Financial Associates, Inc. v. Hub Properties, Inc.

694 P.2d 831, 143 Ariz. 543, 1984 Ariz. App. LEXIS 587
CourtCourt of Appeals of Arizona
DecidedDecember 18, 1984
Docket2 CA-CIV 5284
StatusPublished
Cited by18 cases

This text of 694 P.2d 831 (Financial Associates, Inc. v. Hub Properties, Inc.) is published on Counsel Stack Legal Research, covering Court of Appeals of Arizona primary law. Counsel Stack provides free access to over 12 million legal documents including statutes, case law, regulations, and constitutions.

Bluebook
Financial Associates, Inc. v. Hub Properties, Inc., 694 P.2d 831, 143 Ariz. 543, 1984 Ariz. App. LEXIS 587 (Ark. Ct. App. 1984).

Opinion

OPINION

BIRDSALL, Chief Judge.

This appeal was taken from the trial court’s denial of appellants’ request for a preliminary injunction to enjoin the appellee from installing a sewer line across appellants’ property.

Appellants own a shopping center on the northeast corner of the intersection of Broadway and Kolb Road in Tucson. Appellants sold a building pad to appellee for the construction of a retail clothing store. Construction on the store began in October of 1984. Appellee’s construction crew planned to begin excavating a trench on November 5 for the purpose of constructing a sewer line running from the building pad to a sewer drain on appellants’ property. On November 2, appellants obtained a temporary restraining order preventing the construction of the line along with an order to show cause why a preliminary injunction should not be issued for the same relief. A show cause hearing on the preliminary injunction was held on November 9. The trial judge granted appellee’s motion to dissolve the temporary restraining order and gave as his reasons: 1) that the city has approved the plans presently being used by the appellee, 2) that alternate plans would likely be a violation of the Tucson Plumbing Code, and 3) that approval by the City Inspector’s Office of the suggested proposal of the appellants that the connection be made in another manner was doubtful. Additionally, the court denied the preliminary injunction and expressly found that the same three reasons applied in addition to its finding that irreparable injury would not occur and that any damage could be rectified through the payment of money damages.

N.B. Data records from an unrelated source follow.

/-! ## One at a time, in order (R448) -/

/-- A realm command is in progress: checks of a seal are out, or a command waits for uniform mode or a domain. -/
def State.realmBusy (s : State) : Bool :=
  s.realms.hold.isSome || s.memberJobs.any (fun j => decide (j.cmd.opcode = 0x20) || decide (j.cmd.opcode = 0x22))

/-- A realm command runs; one that must wait is held. -/
def State.runTask (s : State) (t : RealmTask) : State :=
  match t with
  | .ticket c => s.runTicket c
  | .reg cmd r a0 a1 o => match s.runReg cmd r a0 a1 o with
    | some s => s
    | none =>
      let s := match cmd, posOfTid (bits a0 15 0) with
        | 3, some p => s.openDomain (p / 8)
        | _, _ => s
      s.modRealms (fun x => { x with hold := some t })

/-- The realm commands that wait run while none is in progress. -/
def State.realmNext (s : State) : Nat → State
  | 0 => s
  | k + 1 =>
    if s.realmBusy then s
    else match s.realms.queue with
      | [] => s
      | t :: l => ((s.modRealms (fun x => { x with queue := l })).runTask t).realmNext k

/-- A realm command arrives. -/
def State.realmCommand (s : State) (t : RealmTask) : State :=
  (s.modRealms (fun x => { x with queue := x.queue ++ [t] })).realmNext (s.realms.queue.length + 1)

/-- The command that waited for uniform mode or for a domain is tried again. -/
def State.retryHeld (s : State) : State :=
  match s.realms.hold with
  | none => s
  | some t => ((s.modRealms (fun x => { x with hold := none })).runTask t).realmNext (s.realms.queue.length + 1)

/-- A write of RLM.CMD (R480, R565). -/
def State.rlmCommand (s : State) (cmd : Nat) (realm : Nat) (origin : BitVec 16) : State :=
  if s.fld regRlmCmd 31 31 = 1 then s
  else
    let s := s.setFld regRlmCmd 9 0 realm
    if !s.servesRegs then s.rlmDone rcState
    else (s.setFld regRlmCmd 31 31 1).realmCommand (.reg cmd realm (s.reg regRlmCmdarg0) (s.reg regRlmCmdarg1) origin)

/-- R447, R450: RLM.CMD is written with START, STOP, BIND or UNBIND by `origin`; the arguments of the last two stand in
RLM.CMDARG0 and RLM.CMDARG1. -/
def execStart (realm : Realm) (origin : BitVec 16) (s : State) : Host.Outcome State Fault Refusal := .next (s.rlmCommand 1 realm.toNat origin)
def execStop (realm : Realm) (origin : BitVec 16) (s : State) : Host.Outcome State Fault Refusal := .next (s.rlmCommand 2 realm.toNat origin)
def execBind (realm : Realm) (origin : BitVec 16) (s : State) : Host.Outcome State Fault Refusal := .next (s.rlmCommand 3 realm.toNat origin)
def execUnbind (realm : Realm) (origin : BitVec 16) (s : State) : Host.Outcome State Fault Refusal := .next (s.rlmCommand 4 realm.toNat origin)

/-! ## The ends of what waits for every member -/

/-- A rotation, a destroy or a reset that every member has finished (R449 step 4, R464 step 3, R476 step 4). -/
def State.endWait (s : State) (w : RealmWait) : State :=
  let s := s.modRealms (fun x => { x with waits := x.waits.erase w })
  match w.kind with
  | .rotate c =>
    let s := (s.sendAll .event (.report (.rotate (BitVec.ofNat 10 w.realm) true)) s.otherMembers).endRotation w.realm
    (s.emit 12 81 0xE008 w.realm [(s.clause.toNat - w.started.toNat) % 2 ^ 32]).ok c
  | .destroy c =>
    let s := s.setRealmWord (regRlmTable1 w.realm) 0 s.hostOrigin
    let s := s.setRealmWord (regRlmTable0 w.realm) (regReset (regRlmTable0 w.realm)) s.hostOrigin
    (s.emit 12 81 0xE001 w.realm [Tbl.get 0 s.realms.destroyed w.realm]).ok c
  | .reset code p =>
    let old := s.reg (regRlmTable0 w.realm)
    let n := satTo 0xffff (bits old 15 0 + 1)
    let s := s.setRealmWord (regRlmTable0 w.realm) (putBits (putBits old 18 16 realmStopped) 15 0 n) s.selfOrigin
    s.emit 12 81 0xE002 w.realm [code, p, n]

/-- Whether a wait is the reset of a realm; the reset ends by REALM_RESET_DONE, the others at once. -/
def RealmWait.isReset (w : RealmWait) : Bool := match w.kind with
  | .reset _ _ => true
  | _ => false

def State.endWaits (s : State) : List RealmWait → State
  | [] => s
  | w :: l => (s.endWait w).endWaits l

/-- Destroys and rotations that every member has finished end. -/
def State.finishWaits (s : State) : State := s.endWaits (s.realms.waits.filter (fun w => w.waiting.isEmpty && !w.isReset))

/-- A member has finished its part (R464, R476). -/
def State.memberFinished (s : State) (p r : Nat) (sweep : Bool) : State :=
  (s.modRealms (fun x => { x with waits := x.waits.map (fun (w : RealmWait) =>
    let mine := match w.kind with
      | .rotate _ => sweep
      | _ => !sweep
    if w.realm = r && mine then { w with waiting := w.waiting.filter (· ≠ p) } else w) })).finishWaits

/-- R476 step 4: every member has finished, and the realm is STOPPED. -/
def execRealmResetDone (realm : Realm) (s : State) : Host.Outcome State Fault Refusal :=
  .next (match s.realms.waits.find? (fun w => decide (w.realm = realm.toNat) && w.isReset && w.waiting.isEmpty) with
  | some w => s.endWait w
  | none => s)

/-- The manager resolves a UE-R (R476 step 2). -/
def State.resolveUeR (s : State) (r code p : Nat) : State :=
  let st := s.realmState r
  if st = realmStopped ∨ st = realmRunning then
    let w : RealmWait := { kind := .reset code p, realm := r, started := s.clause, waiting := s.pkgNum :: s.otherMembers }
    (s.modRealms (fun x => { x with waits := x.waits ++ [w] })).setRealmState r realmResetting s.selfOrigin
  else s

/-! ## The sweep (R464) -/

/-- Each line of a page is read under its key and written, with the away bit it has, under key `k`; a line never written is left as it
is. An uncorrectable one is handled under R391, and its zeros stand under the new key (R464 step 2). -/
def State.rekeyLines (s : State) (r k : Nat) : List LineAddr → State
  | [] => s
  | a :: l =>
    let n := s.chanOf (lineBase a)
    let x := lineIx a
    (if !s.isWritten x then s else match s.dramRead n 1 x 1 .clean with
      | (s, some d) => s.dramWriteKey n 1 r x k d (s.isAway x)
      | (s, none) => s.storeLine x k 0 true).rekeyLines r k l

Appellants have presented two questions: 1) whether the trial court abused its discretion or erred as a matter of law in ruling that Section 313 of the Tucson Plumbing Code precludes a connection to the “stub out” on Building C (the alternative proposed by appellants) and is therefore a defense to appellants’ request for injunctive relief, and 2) whether the trial court abused its discretion or erred as a matter of law in ruling that appellants would not suffer irreparable harm if the sewer line were constructed across their property.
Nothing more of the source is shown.